Oosthoek encyclopedie

Oosthoek's Uitgevers Mij. N.V (1916-1925)

Gepubliceerd op 12-01-2019

Papaver

betekenis & definitie

Papaver, - klaproos, plantengeslacht der Papaveraceeën met ongeveer 100 soorten in de N.-lijke gematigde streken, slechts één in Australië. Het zijn kruiden met langgesteelde bloemen, twee spoedig afvallende kelkbladeren, vier in den knop sterk geplooide kroonbladeren, vele meeldraden en een eenhokkig vruchtbeginsel met vele wandstandige zaadlijsten en een groot aantal zittende stempels. De doosvrucht springt met kleppen open en bevat een groot aantal zaden. In ons land komen in het wild voor P. Argemone, P. dubium en P. Rhoeas.

Van de laatste worden de gedroogde bloembladeren (Petala Rhoeados) in de apotheek gebruikt. Pap. somniferum komt uit Klein-Azië, maar wordt overal gekweekt, bij ons om de oliehoudende zaden (Maanzaad, Maanzaadolie, zie PAPAVEROLIE). In de Balkan, Klein-Azië en Indië wordt de plant echter gekweekt, om uit het melksap de Opium te verkrijgen. De onrijpe vruchten (Slaapbollen, Heulbol, Maanhol) komen in de apotheek voor. — Zoowel van de eenjarige als van de meerjarige P. teelt men vele verscheidenheden als sierplanten in den tuin. De eerstgenoemden moeten ter plaatse gezaaid worden, omdat de penwortels verplanting niet toelaten. Te dicht gezaaide plantjes dunt men uit. De bloemen zijn fraai en schitterend van kleur; de bloeitijd duurt echter niet lang.

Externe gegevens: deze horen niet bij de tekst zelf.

-- ==== Sys2Proof/Machine/Effect.lean ====
section
/-!
DEFINITION. An effect on the hardware and the on-chip memory, and what every unit shares: time, interrupts, messages
out, free values, the error log, service causes and class A (10 R402, 12 R484 to R485, 13 R539, R547).
-/
namespace Sys2Proof.Machine

open Sys2Proof

/-- The effect of a command so far: the hardware, the memory as it now reads, and the writes made to it in order. -/
structure Eff where
  hw : Hw
  mem : Memory
  wr : List MemWrite

/-- No effect yet. -/
def Eff.start (h : Hw) (m : Memory) : Eff := ⟨h, m, []⟩

/-- Change the hardware. -/
def Eff.up (e : Eff) (f : Hw → Hw) : Eff := { e with hw := f e.hw }

/-- Make one write to the memory. -/
def Eff.write (e : Eff) (w : MemWrite) : Eff := { e with mem := e.mem.apply w, wr := e.wr ++ [w] }

/-- Do `f` when a condition holds. -/
def Eff.when (e : Eff) (c : Bool) (f : Eff → Eff) : Eff := if c then f e else e

/-- Do `f` for each element of a list, in order. -/
def Eff.each {α : Type} (e : Eff) (xs : List α) (f : Eff → α → Eff) : Eff := xs.foldl f e

/-! ### Units of the hardware -/

def Hw.updCaller (h : Hw) (f : Caller → Caller) : Hw := { h with caller := f h.caller }
def Hw.updLoft (h : Hw) (f : Loft → Loft) : Hw := { h with loft := f h.loft }
def Hw.updAtu (h : Hw) (f : Atu → Atu) : Hw := { h with atu := f h.atu }
def Hw.updSafety (h : Hw) (f : Safety → Safety) : Hw := { h with safety := f h.safety }
def Hw.updDealer (h : Hw) (f : Dealer → Dealer) : Hw := { h with dealer := f h.dealer }
def Hw.updBoot (h : Hw) (f : Boot → Boot) : Hw := { h with boot := f h.boot }
def Hw.updCoffer (h : Hw) (f : Coffer → Coffer) : Hw := { h with coffer := f h.coffer }
def Hw.updPower (h : Hw) (f : Power → Power) : Hw := { h with power := f h.power }
def Hw.updPartner (h : Hw) (f : Partner → Partner) : Hw := { h with partner := f h.partner }

/-- A switched domain other than a core's is on: bit 0 to 15 Loft slices, 16 to 21 ingress ports, 22 and 23 link ports,
24 to 27 Gather Units (14 R561). -/
def Hw.unitUp (h : Hw) (bit : Nat) : Bool := h.regBit Reg.pwrUnitUp bit

/-- A Loft slice is off, in transition, or out of service (14 R561, 13 R537). -/
def Hw.sliceOff (h : Hw) (slice : Nat) : Bool := !h.unitUp slice || h.loft.slicesOff.contains slice

/-- A Gather Unit that is off, in transition, or about to power down accepts no job (14 R561). -/
def Hw.gatherOff (h : Hw) (n : Nat) : Bool := !h.unitUp (24 + n) || h.power.falling.contains (124 + n)

/-- Link port n (11 R433). -/
def Hw.link (h : Hw) (n : Nat) : LinkPort := Tbl.get (fun _ => LinkPort.start) h.links n
def Hw.setLink (h : Hw) (n : Nat) (l : LinkPort) : Hw := { h with links := Tbl.put (fun _ => LinkPort.start) h.links n l }
def Hw.updLink (h : Hw) (n : Nat) (f : LinkPort → LinkPort) : Hw := h.setLink n (f (h.link n))

/-- Beats that the input buffer of a port holds: of the positions that have been accepted and await their final status, and
of the packet that waits for room (07 R279, log entry 103). -/
def Hw.lpiHeld (h : Hw) (port : Nat) : Nat :=
  ((List.range 16).map fun k =>
    ((Tbl.get (fun _ => StreamRun.start) h.streams (16 * port + k)).pend.map LineMeta.beats).sum).sum
def Hw.offer (h : Hw) (port : Nat) : Nat := Tbl.get (fun _ => 0) h.offers port
def Hw.setOffer (h : Hw) (port n : Nat) : Hw := { h with offers := Tbl.put (fun _ => 0) h.offers port n }

def Hw.stream (h : Hw) (s : Nat) : StreamRun := Tbl.get (fun _ => StreamRun.start) h.streams s
def Hw.setStream (h : Hw) (s : Nat) (x : StreamRun) : Hw :=
  { h with streams := Tbl.put (fun _ => StreamRun.start) h.streams s x }

/-- Epoch Generator g (10 R413). -/
def Dealer.gen (d : Dealer) (g : Nat) : EpochGen := Tbl.get (fun _ => EpochGen.off) d.gens g
def Dealer.setGen (d : Dealer) (g : Nat) (x : EpochGen) : Dealer :=
  { d with gens := Tbl.put (fun _ => EpochGen.off) d.gens g x }

/-- Port n of the memory interface. -/
def Hw.port (h : Hw) (n : Nat) : Port := Tbl.get (fun _ => Port.idle) h.atu.ports n
def Hw.setPort (h : Hw) (n : Nat) (p : Port) : Hw :=
  h.updAtu fun a => { a with ports := Tbl.put (fun _ => Port.idle) a.ports n p }

/-- Loft Hatch n (06 R260). -/
def Hw.loftHatch (h : Hw) (n : Nat) : LoftHatch := Tbl.get (fun _ => LoftHatch.closed) h.loft.hatches n
def Hw.setLoftHatch (h : Hw) (n : Nat) (x : LoftHatch) : Hw :=
  h.updLoft fun l => { l with hatches := Tbl.put (fun _ => LoftHatch.closed) l.hatches n x }

/-- The job queue of Gather Unit n. -/
def Hw.gatherQ (h : Hw) (n : Nat) : List GatherJob := Tbl.get (fun _ => []) h.loft.gather n
def Hw.setGatherQ (h : Hw) (n : Nat) (q : List GatherJob) : Hw :=
  h.updLoft fun l => { l with gather := Tbl.put (fun _ => []) l.gather n q }

/-- The scrubber k: physical cores 0 to 67, Loft slices from 100. -/
def Hw.scrub (h : Hw) (k : Nat) : Scrub := Tbl.get (fun _ => Scrub.start) h.loft.scrubs k
def Hw.setScrub (h : Hw) (k : Nat) (x : Scrub) : Hw :=
  h.updLoft fun l => { l with scrubs := Tbl.put (fun _ => Scrub.start) l.scrubs k x }

/-! ### Time (10 R402, R403) -/

/-- The derived Dealer time in ns (R402). -/
def Hw.now (h : Hw) : DWord := BitVec.ofNat 64 (h.dealer.time / 2 ^ 32)

/-- Elapsed time in ns (R403). -/
def Hw.elapsed (h : Hw) : Nat := h.dealer.elapsed / 2 ^ 32

/-- EG_EPOCH0 (R413). -/
def Hw.epoch (h : Hw) : Nat := (h.dealer.gen 0).count.toNat

/-! ### Cores -/

/-- The physical core that serves a logical index (13 R543, R544). -/
def Hw.phys (h : Hw) (l : Nat) : Nat := Tbl.get (fun k => k) h.serves l

/-- CORES_IN_SERVICE of ENG_STATUS0 (01 R5). -/
def Hw.inService (h : Hw) : Nat := h.regFld Reg.engStatus0 7 0

/-- The UP bits of a core's granules (06 R233). -/
def Hw.up (h : Hw) (p : Nat) : Nat := h.regFld (Reg.pantryGranuleState p) 15 0

/-- The Pantry of a core as it reads. -/
def Eff.view (e : Eff) (p : Nat) : Memory × Nat := (e.mem, p)

/-- The set of logical cores of a partition (08 R336), from the committed PART_CORE pair. -/
def Hw.partMask (h : Hw) (p : Nat) : Nat := h.reg64 (Reg.partCore p)

/-- Logical cores of a partition in ascending order: rank r serves the r-th. -/
def Hw.partCores (h : Hw) (p : Nat) : List Nat := (List.range 64).filter fun c => (h.partMask p).testBit c

/-- PART_CTRL fields (08 R352). -/
def Hw.partEn (h : Hw) (p : Nat) : Bool := h.regBit (Reg.partCtrl p) 0
def Hw.partPlan (h : Hw) (p : Nat) : Bool := h.regBit (Reg.partCtrl p) 1
def Hw.partSafety (h : Hw) (p : Nat) : Bool := h.regBit (Reg.partCtrl p) 2

/-- The partition that holds a logical core, among the enabled ones. -/
def Hw.partOf (h : Hw) (l : Nat) : Option Nat :=
  (List.range 16).find? fun p => h.partEn p && (h.partMask p).testBit l

/-- A class A reaction holds the cores and the Caller (12 R485). -/
def Hw.classAHeld (h : Hw) : Bool := h.regBit Reg.smStatus 31

/-- The Joker of a logical core, and whether a segment runs on a physical core (12 R488). -/
def Hw.joker (h : Hw) (l : Nat) : JokerRun := Tbl.get (fun _ => JokerRun.start) h.safety.joker l
def Hw.setJoker (h : Hw) (l : Nat) (j : JokerRun) : Hw :=
  { h with safety := { h.safety with joker := Tbl.put (fun _ => JokerRun.start) h.safety.joker l j } }
def Hw.inJoker (h : Hw) (p : Nat) : Bool := h.safety.joker.any fun x => (x.2.running.map Prod.snd) == some p

/-- Physical core `p` is in hold cycles: a Joker segment or a class A reaction (12 R485, R488). -/
def Hw.held (h : Hw) (p : Nat) : Bool := h.classAHeld || h.inJoker p

/-! ### Messages out -/

def Hw.out (h : Hw) (o : Out) : Hw := { h with outs := o :: h.outs }

/-- The lowest-numbered vector of a set of pending ones (16 R612). -/
def lowestVector (pend : Nat) : Option Nat := (List.range 64).find? fun v => pend.testBit v

/-- A source sends a vector: its IRQ_PEND bit is set, and a vector that is pending already merges; a message is offered
where none is (16 R612). -/
def Hw.irq (h : Hw) (v : Nat) : Hw :=
  let pend := h.reg64 Reg.irqPend ||| 2 ^ (v % 64)
  { h.setReg64 Reg.irqPend pend with irqOffer := h.irqOffer <|> lowestVector pend }

/-- IRQ_MESSAGE: the vector on offer is transferred, the lowest-numbered pending one when it was offered; its bit clears,
IRQ_SENT counts it, and the next is offered (16 R612, R613). -/
def Hw.irqMessage (h : Hw) : Hw :=
  let pend := h.reg64 Reg.irqPend
  match h.irqOffer <|> lowestVector pend with
  | some v => if h.boot.good then
      let left := if pend.testBit v then pend - 2 ^ v else pend
      { ((h.setReg64 Reg.irqPend left).setReg Reg.irqSent (h.reg Reg.irqSent + 1)).out (.irq v) with irqOffer := lowestVector left }
    else h
  | none => h

/-- The vector of a register that holds an enable at bit `en` and a vector at [lo+5:lo]. -/
def Hw.irqOf (h : Hw) (o en lo : Nat) : Hw :=
  if h.regBit o en then h.irq (h.regFld o (lo + 5) lo) else h

/-- The next free value, and the state after its use (log entry 5). -/
def Hw.fresh (h : Hw) : DWord × Hw := (Config.freeValue h.free, { h with free := h.free + 1 })

/-! ### The lane interface (11 R434) -/

/-- The lanes that a mode uses, by LNK_CTRL.RATE (Table "Lane use"). -/
def lanesUsed (rate : Nat) : Nat := [1, 2, 4, 4].getD rate 0

/-- Words for the lanes from `k` on of the four: the coding of the mode on a lane in use, which the spec leaves to IEEE 802.3
(free values, log entry 105), and zero on a lane that the mode does not use. -/
def Hw.laneWords (h : Hw) (used : Nat) : Nat → Nat → List Word × Hw
  | 0, _ => ([], h)
  | n + 1, k =>
    if k < used then
      let (v, h) := h.fresh
      let (ws, h) := h.laneWords used n (k + 1)
      (v.setWidth 32 :: ws, h)
    else
      let (ws, h) := h.laneWords used n (k + 1)
      (0 :: ws, h)

/-- The transmit lanes of a port carry new words; those of a disabled port hold their reset value (16 R607). -/
def Hw.driveLanes (h : Hw) (n : Nat) : Hw :=
  let used := if h.unitUp (22 + n) && h.regBit (Reg.lnkCtrl n) 3 then lanesUsed (h.regFld (Reg.lnkCtrl n) 1 0) else 0
  let (ws, h) := h.laneWords used 4 0
  h.updLink n fun l => { l with lanes := ws }

/-! ### The error log (13 R539) -/

/-! The kinds of Table "Error log kinds". -/
namespace LogKind
def contextReset : Nat := 1
def hangKernel : Nat := 2
def hangQueue : Nat := 3
def partitionRetired : Nat := 4
def outOfService : Nat := 5
def engineReset : Nat := 6
def coreRetired : Nat := 7
def kitty : Nat := 8
def donor : Nat := 9
def classA : Nat := 10
def classB : Nat := 11
def scrub : Nat := 12
def corrLimit : Nat := 13
def service : Nat := 14
def tally : Nat := 15
end LogKind

/-- What an entry says besides its number and time. -/
structure LogEntry where
  kind : Nat
  cls : Nat := 4
  status : Nat := 0
  ctx : Nat := 0
  gen : Nat := 0
  part : Option Nat := none
  phys : Option Nat := none
  detail : Nat := 0
  resetSeq : Nat := 0

/-- The 32 bytes of an entry (Table "Error log entry"). -/
def LogEntry.bytes (l : LogEntry) (seq : Nat) (time : DWord) : List Byte :=
  let body := leBytes 4 seq ++ leBytes 1 l.kind ++ leBytes 1 l.cls ++ leBytes 2 l.status ++ leBytes 8 time.toNat ++
    leBytes 2 (l.ctx % 4096 + 4096 * (l.gen % 16)) ++
    leBytes 1 (match l.part with | some p => p % 16 | none => 128) ++
    leBytes 1 (match l.phys with | some p => p % 128 | none => 0x7F) ++ leBytes 4 l.detail ++ leBytes 4 l.resetSeq
  body ++ leBytes 4 (crc32 body).toNat

/-- Append to the live log of 512 entries, newest first; ELOG_NEWEST and ELOG_OLDEST follow. -/
def Hw.log (h : Hw) (l : LogEntry) : Hw :=
  let seq := h.caller.elogSeq
  let elog := (l.bytes seq.toNat h.now :: h.caller.elog).take 512
  let h := h.updCaller fun c => { c with elog := elog, elogSeq := seq + 1 }
  (h.setReg Reg.elogNewest seq).setReg Reg.elogOldest (seq - BitVec.ofNat 32 (elog.length - 1))

/-! ### Service causes and class A -/

/-- Set a bit of SERVICE_CAUSE; a newly set bit is logged (13 R547). -/
def Hw.service (h : Hw) (bit : Nat) : Hw :=
  if h.regBit Reg.serviceCause bit then h
  else ((h.setRegBit Reg.serviceCause bit true).setRegBit Reg.engStatus0 12 true).log
    { kind := LogKind.service, detail := 2 ^ bit }

/-- The erase count of a Coffer sector (15 R577). -/
def Coffer.wearOf (c : Coffer) (sector : Nat) : Nat := Tbl.get (fun _ => 0) c.wear sector

/-- One STORE cycle of a sector: its count rises before the erase begins, and a count of 90,000 sets COFFER_WEAR (15
R577). -/
def Hw.wear (h : Hw) (sector : Nat) : Hw :=
  let h := h.updCoffer fun c => { c with wear := Tbl.put (fun _ => 0) c.wear sector (c.wearOf sector + 1) }
  if 90000 ≤ h.coffer.wearOf sector then h.service 3 else h

/-- Whether SERVICE_REQ is asserted (13 R547). -/
def Hw.serviceReq (h : Hw) : Bool := h.regFld Reg.serviceCause 6 0 != 0

/-! ### What the register port serves (16 R610) -/

/-- An offset of the Dealer's region. -/
def dealerOffset (o : Nat) : Bool := o / 0x10000 == 5

/-- An offset of the fabric domain or of the mirrors of R611. -/
def fabricOffset (o : Nat) : Bool :=
  (decide (0x8000 ≤ o) && decide (o < 0x10000)) || o / 0x10000 == 3 || o / 0x10000 == 4 ||
    (decide (0x60000 ≤ o) && decide (o < 0x200000))

/-- The register port serves an offset now. -/
def Hw.served (h : Hw) (o : Nat) : Bool :=
  h.boot.aon && (dealerOffset o || (h.boot.good && !(fabricOffset o && h.boot.rstPhase == some 3)))

/-- The register port answers a read with a register's value. -/
def Hw.answer (h : Hw) (o : Nat) : Hw := { h with rdata := h.reg o }

/-- An access at an offset, where it is served. -/
def Eff.atPort (e : Eff) (o : Nat) (f : Eff → Eff) : Eff := if e.hw.served o then f e else e

/-! ### Directory keys (06 R252, R253) -/

/-- The key of Hatch `k` of a logical core, and of a Loft Hatch. -/
def hatchKey (logical k : Nat) : Nat := 16 * logical + k
def partnerKey (logical k : Nat) : Nat := 1024 + 16 * logical + k
def loftKey (k : Nat) : Nat := 2048 + k

/-- The logical index that a physical core serves (13 R543). -/
def Hw.logicalOf (h : Hw) (p : Nat) : Option Nat := (List.range 64).find? fun l => h.phys l == p

/-- An HTP session is up (11 R456). -/
def Hw.session (h : Hw) : Bool := h.regFld Reg.ptnStatus 5 4 == 2

/-- Put a message on the mesh behind what the same stop sent before. -/
def Hw.send (h : Hw) (src dst : Nat) (body : MsgBody) : Hw :=
  h.updLoft fun l => { l with mesh := l.mesh ++ [⟨src, dst, body⟩] }

/-- Send a notice to every logical core in service, and to the Partner when the Hatch admits it (R252). -/
def Hw.notify (h : Hw) (src : Nat) (partner : Bool) (key : Nat) (gen : BitVec 8) (open_ : Bool) : Hw :=
  let h := (List.range h.inService).foldl (fun h l => h.send src (h.phys l) (.notice key gen open_)) h
  if partner then h.send src stopPartner (.notice key gen open_) else h

end Sys2Proof.Machine
end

Na den bloei verwijdert men de planten om ongewenschte zaadverspreiding te voorkomen. Van de meerjarige P. teelt men P. nudicaule bij voorkeur als tweejarige plant en zaait ook deze jaarlijks. De gele, oranje of witte bloemen zijn kleiner dan van de eenjarige P., doch duren langer. De overige vasteplant-Papavers hebben veel grootere bloemen (15 c.M. diam.), die ook als snijbloem waarde hebben. Zij hebben meest bodemstandige bladeren, groeien het weligst op zonnig gelegen, kalkrijken zavelgrond en bloeien omstreeks Mei-Juni, soms weder in het najaar. Zij zijn winterhard.